Example of Transformations

Using this dataset we will create a model relating speed and stopping distance. Speed will be our predictor, and stopping distance will be our response. The argument is that cars traveling at a higher speed will require more distance to stop.

Let’s call and attach our data.

library(alr3)

## Loading required package: car

## Warning: package 'car' was built under R version 3.4.3

data(stopping)
attach(stopping)

Let’s create our model. Use the par(mfrow = c(2,2)) command to see all four diagnostic plots in a 2x2 grid.

mod11 <- lm(Distance ~ Speed)
par(mfrow = c(2,2))
plot(mod11)

We see that our model has a trend in the residuals and is heteroscadastic. Also, the residuals aren’t totally normally distributed.

Transofrmations

Let’s try some transformations to improve our model.
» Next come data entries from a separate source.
/-- What training of a DRAM channel found (R298, R313): every step within its limit, a rank whose density
mismatches or that is missing, and the read and write eyes in 1/1000 UI. -/
structure ChanTrain where
  steps : Bool
  geom : Bool
  rd : Nat
  wr : Nat
  deriving DecidableEq, Repr

/-- What a calibration measurement found (R411–R417), in the unit of its class: the elements of the quantity,
its quality figure and second figure; the delay line it measured; and two signal figures: for TRANSIT the dump
signal's means over lit duration planes and over pulse planes, for ECHO the number of window edges, for ADC_DARK
the means with the input shorted and from the photodiode. Elements: TRANSIT tS of each block then e of each block,
ps; DELAY_LINE the end of each tap, ps; ECHO open and close, ps; ADC_GAIN gain in ppm off nominal and offset in
codes; ADC_DARK the offset in codes; SXL_LATENCY ε in 1/16 of 62.5 ps; SXL_EQ the eyes of 16 lanes in 1/1000 UI
then their presets; SCAN_PHASE FWD and RET trims, ps; REF the ratio error in ppm. -/
structure CalMeas where
  vals : List Int
  quality : Nat
  second : Nat
  line : Fin 3
  a : Nat
  b : Nat
  deriving DecidableEq, Repr

/-- An Ethernet frame as it arrives (R435–R442): its bytes from the destination address on, without FCS; FCS good;
for a frame with a SecTAG, whether its ICV verifies and the frame it protects; for an IMS or ICP datagram, whether
its TAG is the AES-CMAC of the bytes before it under the key it names. -/
structure EthRx where
  bytes : List (BitVec 8)
  fcs : Bool
  icv : Bool
  plain : List (BitVec 8)
  tag : Bool
  deriving DecidableEq, Repr

/-- A CAN frame (R447): 0 classical, 1 FD, 2 XL; extended ID or XL; ID or priority; data. -/
structure CanFrame where
  kind : Nat
  ext : Bool
  id : Nat
  data : List (BitVec 8)
  deriving DecidableEq, Repr

/-- What the initialisation of STOR finds (R448, R449): the link, ×2, the rate code, and the active namespaces:
NSID, LBA size, capacity in 4 KiB units. -/
structure StorInit where
  link : Bool
  x2 : Bool
  rate : Nat
  ns : List (Nat × Nat × Nat)
  deriving DecidableEq, Repr

/-- An image slot of the QSPI flash (R456): its bytes, header first, and the two verdicts of the cryptography, whether
SHA-256 of PUBKEY equals the slot's hash and whether the SIGNATURE verifies. -/
structure BootImg where
  bytes : List (BitVec 8)
  key : Bool
  sig : Bool
  deriving DecidableEq, Repr

/-- A supply loss as Basecamp's monitors see it (R358): VBAT low, a power-good input low, a rail out of window
(numbered as `BC_RAIL_MON`), the tracking of VDD_SRAM, or the order within a step (R353). -/
inductive SupplyFault
  | vbat | pg (k : Fin 4) | rail (r : Fin 9) | track | order
  deriving DecidableEq, Repr

/-- A Hiquin package as CONTENT_OPEN finds it (R451–R454): whether it could be read; its bytes from STOR (for NVM they
are the content area's); whether SHA-256 of the carried public key equals the hash of the slot, and whether the
SIGNATURE verifies; the directory entries whose HASH does not match; and the DRAM address of each decoded section,
fewer of them when space is short. -/
structure PkgIn where
  read : Bool
  bytes : List (BitVec 8)
  key : Bool
  sig : Bool
  badHash : List Nat
  place : List Nat
  deriving DecidableEq, Repr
Square-root of our response:

mod12 <- lm(sqrt(Distance) ~ Speed)
par(mfrow = c(2,2))
plot(mod12)

Pretty good! The trend in our residuals is pretty much non existence, and the homoscadasticity and normality of our residuals improved.

Square-root of our response and predictor:

mod12a <- lm(sqrt(Distance) ~ sqrt(Speed))
par(mfrow = c(2,2))
plot(mod12a)

This model is worse than just the square-root of our response.

Log of our response:

mod13 <- lm(log(Distance) ~ Speed)
par(mfrow = c(2,2))
plot(mod13)

This is also not as good as our first transormation.

Log of our predictor:

mod13a <- lm(Distance ~ log(Speed))
par(mfrow = c(2,2))
plot(mod13a)

This model has really bad trend, and the residuals aren’t very normal.

Inverse of the response:

mod14 <- lm((1/Distance) ~ Speed)
par(mfrow = c(2,2))
plot(mod14)

This model still isn’t as good as the very first transformation.

mod14a <- lm((1/Distance) ~ (1/Speed))
par(mfrow = c(2,2))
plot(mod14a)

## hat values (leverages) are all = 0.01612903
##  and there are no factor predictors; no plot no. 5

This model clearly has major issues and does not work at all.

Overall, transforming the model by takign the square-root of the response produced the best model for this dataset.